WKAO
- Ashland, Kentucky; United States;
- Broadcast area: Huntington–Ashland metropolitan area
- Frequency: 91.1 MHz
- Branding: Walk FM

Programming
- Format: Christian adult contemporary

Ownership
- Owner: Positive Alternative Radio, Incorporated
- Sister stations: WPJW, WPJY, WVRR, WYMW

Technical information
- Licensing authority: FCC
- Facility ID: 81315
- Class: B1
- ERP: 7,000 watts
- HAAT: 108 meters (354 ft)
- Transmitter coordinates: 38°25′11″N 82°24′06″W﻿ / ﻿38.41972°N 82.40167°W
- Repeater: 99.3 W257EK (Charleston, West Virginia)

Links
- Public license information: Public file; LMS;
- Webcast: Listen live
- Website: walkfm.org

= WKAO =

WKAO (91.1 FM) is a Christian Adult Contemporary–formatted radio station licensed in Ashland, Kentucky, United States, and serving the greater Huntington–Ashland metropolitan area.
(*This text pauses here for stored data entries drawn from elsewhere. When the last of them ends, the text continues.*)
/-- An error of link 2 that is not localized, the VCP running and resetting; a header above and one below the range, of a link
that localizes errors and of one that does not. -/
theorem witness_VirtualChannelProcessor_discards :
    (Each [VcpMode.running, .resetting] fun m =>
      let s := serving 0#32 0#32 0#32 headed LinkQueues.empty [.linkError 2 false]
      let s := { s with
        vcp := { s.vcp with mode := m }, links := s.links.set 2 { (s.links.get 2) with mode := 0#5 } }
      s.inChain = false ∧ s.cache.waiting = false ∧ s.trouble = none ∧ s.mem.wf = true ∧ s.ctl.gross = .running ∧
      s.conf.standAloneMode = false ∧ (s.links.get 2).started = true ∧ (s.links.get 2).tokenReceived = true ∧
      (s.links.get 2).mode.getLsbD 3 = false) = true ∧
    (Each [(3#8, 0#3), (10#8, 0#3), (10#8, 2#3)] fun x =>
      let s := serving 0#32 0#32 0#32 headed { LinkQueues.empty with arrived := [⟨[x.1], [], true⟩] } [.vcpAccept 2]
      let s := { s with links := s.links.set 2 { (s.links.get 2) with minHeader := 4#16, vcpMode := x.2 } }
      Serves s headed ∧ s.conf.standAloneMode = false ∧ (s.vcp.links.get 2).arrived = [⟨[x.1], [], true⟩] ∧
      (x.1.toNat < (s.links.get 2).minHeader.toNat ∨ (s.links.get 2).maxHeader.toNat < x.1.toNat) ∧
      (s.links.get 2).vcpMode.getLsbD 1 = x.2.getLsbD 1) = true := ⟨by decide +kernel, by decide +kernel⟩

/-- A link error that is not localized makes the VCP discard (47_vcp_config.md R643). -/
theorem test_link_error_discards : (let s := serving 0#32 0#32 0#32 headed LinkQueues.empty [.linkError 2 true]
    match step { s with links := s.links.set 2 { (s.links.get 2) with mode := 0#5 } } with
    | .next t => t.vcp.mode == .discarding && t.ctl.gross == .error && t.conf.errorCode == 0x82#8
    | _ => false) = true := by decide +kernel

/-- The last packet of a message of two bytes held in the buffer at `a`. -/
def heldAt (a : Word) : Vlcb := { headed with
  buffer := a, held := some (2, true)
  inp := { headed.inp with active := true, state := .comm 0x80002001#32 0x80003000#32 2#32 false 0#32 false } }

/-- The buffer is at #80003100, or at #80003200 where the null buffer is the first (its address is a free value). -/
theorem witness_VirtualChannelProcessor_serve :
    let b := if Config.nullBuffer = 0x80003100#32 then 0x80003200#32 else 0x80003100#32
    b ≠ Config.nullBuffer ∧ Each [b] fun a =>
      let s := serving 0#32 0#32 0#32 (heldAt a) LinkQueues.empty [.vcpServe 0]
      Serves s (heldAt a) ∧ (heldAt a).inp.active = true ∧ s.CanAppend true ∧ (0#32 : Word).toNat + 2 ≤ (2#32 : Word).toNat ∧
      ∀ j : Nat, j < 2 → s.Plain (a + BitVec.ofNat 32 j) ∧ s.Plain (0x80003000#32 + 0#32 + BitVec.ofNat 32 j) ∧
        (0x80003000#32 + 0#32 + BitVec.ofNat 32 j) &&& 0xFFFFFFFC#32 ∉ s.appendPlace true := by
  by_cases h : Config.nullBuffer = 0x80003100#32
  · simp only [if_pos h]
    exact ⟨by rw [h]; decide, by decide +kernel⟩
  · simp only [if_neg h]
    exact ⟨Ne.symm h, by decide +kernel⟩
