-- ==== Sys2Proof/Machine/Fields.lean ====
section
/-! DEFINITION. The fields of the registers, as the register tables of spec/ give them: low bit, width, access code, reset value. A field that fuses, pins or the parameter set fill has reset 0 here; Regs.lean and the resets fill it. -/
namespace Sys2Proof.Machine

/-- The access codes (R9). -/
inductive Code where
  | ro | rw | w1s | w1c | wo | sq | fz
  deriving DecidableEq, Repr

/-- One field of a register. -/
structure Fd where
  lo : Nat
  w : Nat
  code : Code
  rst : Nat
  deriving DecidableEq, Repr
The station is owned by Positive Alternative Radio and maintains studios on Lester Lane in Cannonsburg, Kentucky. WKAO's transmitter facilities are located next to Rotary Park in eastern Huntington, West Virginia. WKAO and the Walk FM franchise are relayed across four full-power FM stations, one FM translator, and one AM station.